E/AndroidRuntime(13731): FATAL EXCEPTION: Thread-7629
E/AndroidRuntime(13731): Process: com.myapplication.examplemongodb, PID: 13731
E/AndroidRuntime(13731): com.mongodb.WriteConcernException: { "serverUsed" : "/<my-remote-ip>:27017" , "err" : "not master" , "code" : 10058 , "n" : 0 , "lastOp" : { "$ts" : 0 , "$inc" : 0} , "connectionId" : 1918 , "ok" : 1.0}
E/AndroidRuntime(13731):    at com.mongodb.CommandResult.getException(CommandResult.java:77)
E/AndroidRuntime(13731):    at com.mongodb.CommandResult.throwOnError(CommandResult.java:110)
E/AndroidRuntime(13731):    at com.mongodb.DBTCPConnector._checkWriteError(DBTCPConnector.java:102)
E/AndroidRuntime(13731):    at com.mongodb.DBTCPConnector.say(DBTCPConnector.java:142)
E/AndroidRuntime(13731):    at com.mongodb.DBTCPConnector.say(DBTCPConnector.java:115)
E/AndroidRuntime(13731):    at com.mongodb.DBApiLayer$MyCollection.insert(DBApiLayer.java:248)
E/AndroidRuntime(13731):    at com.mongodb.DBApiLayer$MyCollection.insert(DBApiLayer.java:204)
E/AndroidRuntime(13731):    at com.mongodb.DBCollection.insert(DBCollection.java:76)
E/AndroidRuntime(13731):    at com.mongodb.DBCollection.insert(DBCollection.java:60)
E/AndroidRuntime(13731):    at com.mongodb.DBCollection.insert(DBCollection.java:105)
E/AndroidRuntime(13731):    at com.myapplication.examplemongodb.ActivityMain$1.run(ActivityMain.java:83)
E/AndroidRuntime(13731):    at java.lang.Thread.run(Thread.java:841)

Notes:

  • I am using mongo-java-driver v2.11.3.
  • I used the mongo-azure library to help create the MongoDB replica set with two worker roles.
    • (If you have any more resources for this, then I'd love to read it. I've already read the GitHub readme, this, this, and a few other things not related to MongoDB/Azure. But, those resources are not updated, nor detailed.)

Possible solutions:

  • Has something to do with having a replica set, I think.
  • I'm not if sure this is happening because I have just a two instance replica set (one primary and one secondary) and they are fighting (read: voting) over who wants to be primary. Perhaps, an arbiter is required? But, I do not know how to do that currently.

Update:

  • Thanks to the help of @David Makogon, I'm pretty sure the issue lies with how I have set up the connection to Azure, and how I access the worker roles. So, here's my updated notes on how the system is configured:
    • Two worker roles (MongoDB.WindowsAzure.MongoDBRole), which I connect directly to via TCP Input Endpoint port 27017 from the Android app. As @David said, I currently have no control over which which instance is connected to.
    • One web role (MongoDB.WindowsAzure.Manager), which I don't do anything with, has one HTTP Input Endpoint on port 80. This was just made by default with the mongo-azure library I mentioned above. I'm not sure if there is anything I should be doing with this.
Was it helpful?

Solution

If the instances are all sitting behind a single load-balanced Input endpoint (e.g. 27017), then each time your client machine connects to the endpoint, it will be connected to potentially different nodes in the replicaset cluster (and you'd have no control over which instance you went to). This might explain why you sometimes attempt to write to the non-master and get an error, yet all your reads work (since you probably set up the MongoDB cluster to allow reads on secondary nodes).

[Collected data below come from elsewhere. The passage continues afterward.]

/-- R55: under `NAN_QUIETING = LIBRARY_COMPAT` only the NaN case changes, its mantissa gaining the most significant bit; a NaN
whose `m[9]` is 1 gives the same result; and this hardware runs under `PRESERVE`. -/
def Obligations.LibraryCompatWideningChangesOnlyNans : Prop :=
  ∀ h : Half,
    (isNaN16 h = false →
      h2fUnder .libraryCompat h = h2fUnder .preserve h ∧ h2dUnder .libraryCompat h = h2dUnder .preserve h) ∧
    (isNaN16 h = true →
      h2fUnder .libraryCompat h =
        h.extractLsb' 15 1 ++ 0xFF#8 ++ BitVec.ofNat 23 ((h.extractLsb' 0 10).toNat <<< 13 ||| 1 <<< 22) ∧
      h2dUnder .libraryCompat h =
        h.extractLsb' 15 1 ++ 0x7FF#11 ++ BitVec.ofNat 52 ((h.extractLsb' 0 10).toNat <<< 42 ||| 1 <<< 51)) ∧
    (isNaN16 h = true → h.getLsbD 9 = true →
      h2fUnder .libraryCompat h = h2fUnder .preserve h ∧ h2dUnder .libraryCompat h = h2dUnder .preserve h) ∧
    fp16ToFp32Converter h = h2fUnder .preserve h ∧ fp16ToFp64Converter h = h2dUnder .preserve h

/-! ### Narrowing -/

/-- R57: a source NaN gives a NaN with the source's sign and the top 10 source mantissa bits, or `0x200` when those are all zero;
no lower mantissa bit affects it. -/
def Obligations.NansNarrowToNans : Prop :=
  (∀ x : Single, binary32.classOf x.toNat = .nan →
    let t := x.extractLsb' 13 10
    fp32ToFp16Converter x = x.extractLsb' 31 1 ++ 0b11111#5 ++ (if t = 0#10 then 0x200#10 else t) ∧
    isNaN16 (fp32ToFp16Converter x) = true) ∧
  (∀ x : Double, binary64.classOf x.toNat = .nan →
    let t := x.extractLsb' 42 10
    fp64ToFp16Converter x = x.extractLsb' 63 1 ++ 0b11111#5 ++ (if t = 0#10 then 0x200#10 else t) ∧
    isNaN16 (fp64ToFp16Converter x) = true)

/-- U2: "Every choice keeps the sign and the NaN class": under both settings of `NAN_QUIETING` and every non-zero
`NARROW_NAN_FILL`, a NaN narrows to a NaN of the same sign. -/
def Obligations.EveryNanParameterKeepsTheClassAndSign : Prop :=
  ∀ (q : Config.NanQuieting) (fill : BitVec 10), fill ≠ 0#10 →
    (∀ x : Single, binary32.classOf x.toNat = .nan →
      isNaN16 (f2hUnder q fill x) = true ∧ sign16 (f2hUnder q fill x) = x.msb) ∧
    (∀ x : Double, binary64.classOf x.toNat = .nan →
      isNaN16 (d2hUnder q fill x) = true ∧ sign16 (d2hUnder q fill x) = x.msb)

/-- R63: under `LIBRARY_COMPAT` only the NaN case changes: the mantissa is the top 10 source bits with `0x200` set. -/
def Obligations.LibraryCompatNarrowingChangesOnlyNans : Prop :=
  ∀ fill : BitVec 10,
    (∀ x : Single,
      (binary32.classOf x.toNat ≠ .nan → f2hUnder .libraryCompat fill x = f2hUnder .preserve fill x) ∧
      (binary32.classOf x.toNat = .nan →
        f2hUnder .libraryCompat fill x = x.extractLsb' 31 1 ++ 0b11111#5 ++ (0x200#10 ||| x.extractLsb' 13 10))) ∧
    (∀ x : Double,
      (binary64.classOf x.toNat ≠ .nan → d2hUnder .libraryCompat fill x = d2hUnder .preserve fill x) ∧
      (binary64.classOf x.toNat = .nan →
        d2hUnder .libraryCompat fill x = x.extractLsb' 63 1 ++ 0b11111#5 ++ (0x200#10 ||| x.extractLsb' 42 10)))

/-- R61: for every source that is not a NaN, narrowing gives the nearest binary16 pattern, ties to even, with the source's sign; a
magnitude of 65520 or more gives infinity and one of `2^-25` or less gives zero. That infinity counts as `2^16` is log entry 9. -/
def Obligations.NarrowingIsNearestTiesToEven : Prop :=
  (∀ x : Single, binary32.classOf x.toNat ≠ .nan →
    let r := fp32ToFp16Converter x
    let v := binary32.units x.toNat
    Rule.Nearest v r ∧ sign16 r = x.msb ∧
    (65520 * 2 ^ 1074 ≤ v.natAbs → magnitude16 r = 0x7C00) ∧ (v.natAbs ≤ 2 ^ 1049 → magnitude16 r = 0)) ∧
  (∀ x : Double, binary64.classOf x.toNat ≠ .nan →
    let r := fp64ToFp16Converter x
    let v := binary64.units x.toNat
    Rule.Nearest v r ∧ sign16 r = x.msb ∧
    (65520 * 2 ^ 1074 ≤ v.natAbs → magnitude16 r = 0x7C00) ∧ (v.natAbs ≤ 2 ^ 1049 → magnitude16 r = 0))

/-- R62: "D2H rounds once": every discarded bit counts. A source whose rounding bit is set and whose lower discarded bits are not
all zero, however low the set bit is, goes up: in the normal range, `E` from 1009 to 1038, where the 42 low mantissa bits are
discarded, and in the subnormal range, `E` from 998 to 1008, where the low `sh = 1051 - E` bits of the mantissa with its leading 1
explicit are. -/
def Obligations.D2hRoundsOnceOverEveryDiscardedBit : Prop :=
  ∀ x : Double,
    let E := (x.extractLsb' 52 11).toNat
    let F := 2 ^ 52 + (x.extractLsb' 0 52).toNat
    let sh := 1051 - E
    (1009 ≤ E → E ≤ 1038 → x.getLsbD 41 = true → x.extractLsb' 0 41 ≠ 0#41 →
      magnitude16 (fp64ToFp16Converter x) = (E - 1008) * 1024 + (x.extractLsb' 42 10).toNat + 1) ∧
    (998 ≤ E → E ≤ 1008 → F.testBit (sh - 1) = true → F % 2 ^ (sh - 1) ≠ 0 →
      magnitude16 (fp64ToFp16Converter x) = F / 2 ^ sh + 1)

/-- R64: widening then narrowing is the identity on all 65536 patterns, NaNs included, through both paths; under `LIBRARY_COMPAT`
it sets `h[9]` of a NaN and is the identity on the others. -/
def Obligations.WidenThenNarrowIsTheIdentity : Prop :=
  ∀ h : Half,
    fp32ToFp16Converter (fp16ToFp32Converter h) = h ∧ fp64ToFp16Converter (fp16ToFp64Converter h) = h ∧
    ∀ fill : BitVec 10,
      f2hUnder .libraryCompat fill (h2fUnder .libraryCompat h) = (if isNaN16 h then h ||| 0x0200#16 else h) ∧
      d2hUnder .libraryCompat fill (h2dUnder .libraryCompat h) = (if isNaN16 h then h ||| 0x0200#16 else h)

/-- R64 on the wrapper, two steps long: the host issues the widening, feeds `r` back on `a`, and issues the narrowing; the result
bus then carries the pattern it began with. -/
def Obligations.RoundTripThroughTheWrapper : Prop :=
  ∀ (s : State) (h : Half),
    (∃ t, step (s.issue (.h2f h)) = .next t ∧
      ∃ t', step ((t.driveOp 0x2#4).driveA t.r) = .next t' ∧ t'.r = zext64 h) ∧
    (∃ t, step (s.issue (.h2d h)) = .next t ∧
      ∃ t', step ((t.driveOp 0x3#4).driveA t.r) = .next t' ∧ t'.r = zext64 h)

Worker roles also support InstanceInput endpoints, which allow you to set an externally-facing port range (say, 27017-27019), mapping to a single port on the worker instances themselves (e.g. 27017). If you do this, your client app can now connect to all three instances directly (27017, 27018, 27019). Many drivers support replicaset connections, so it would be able to figure out which node is the master, directing all writes to it. I don't know if the driver you're using on Android supports replicasets. If the driver doesn't support replicasets, then you'll probably want to consider putting up an API tier which then does all communication to the database (a good practice to follow in general, anyway, and you can look at Azure's Mobile Services for a quick way to implement this).

So... if your replicaset cluster's endpoint is configured as Input, this likely explains the issue you're seeing, which should be resolvable by switching the endpoint type to InstanceInput.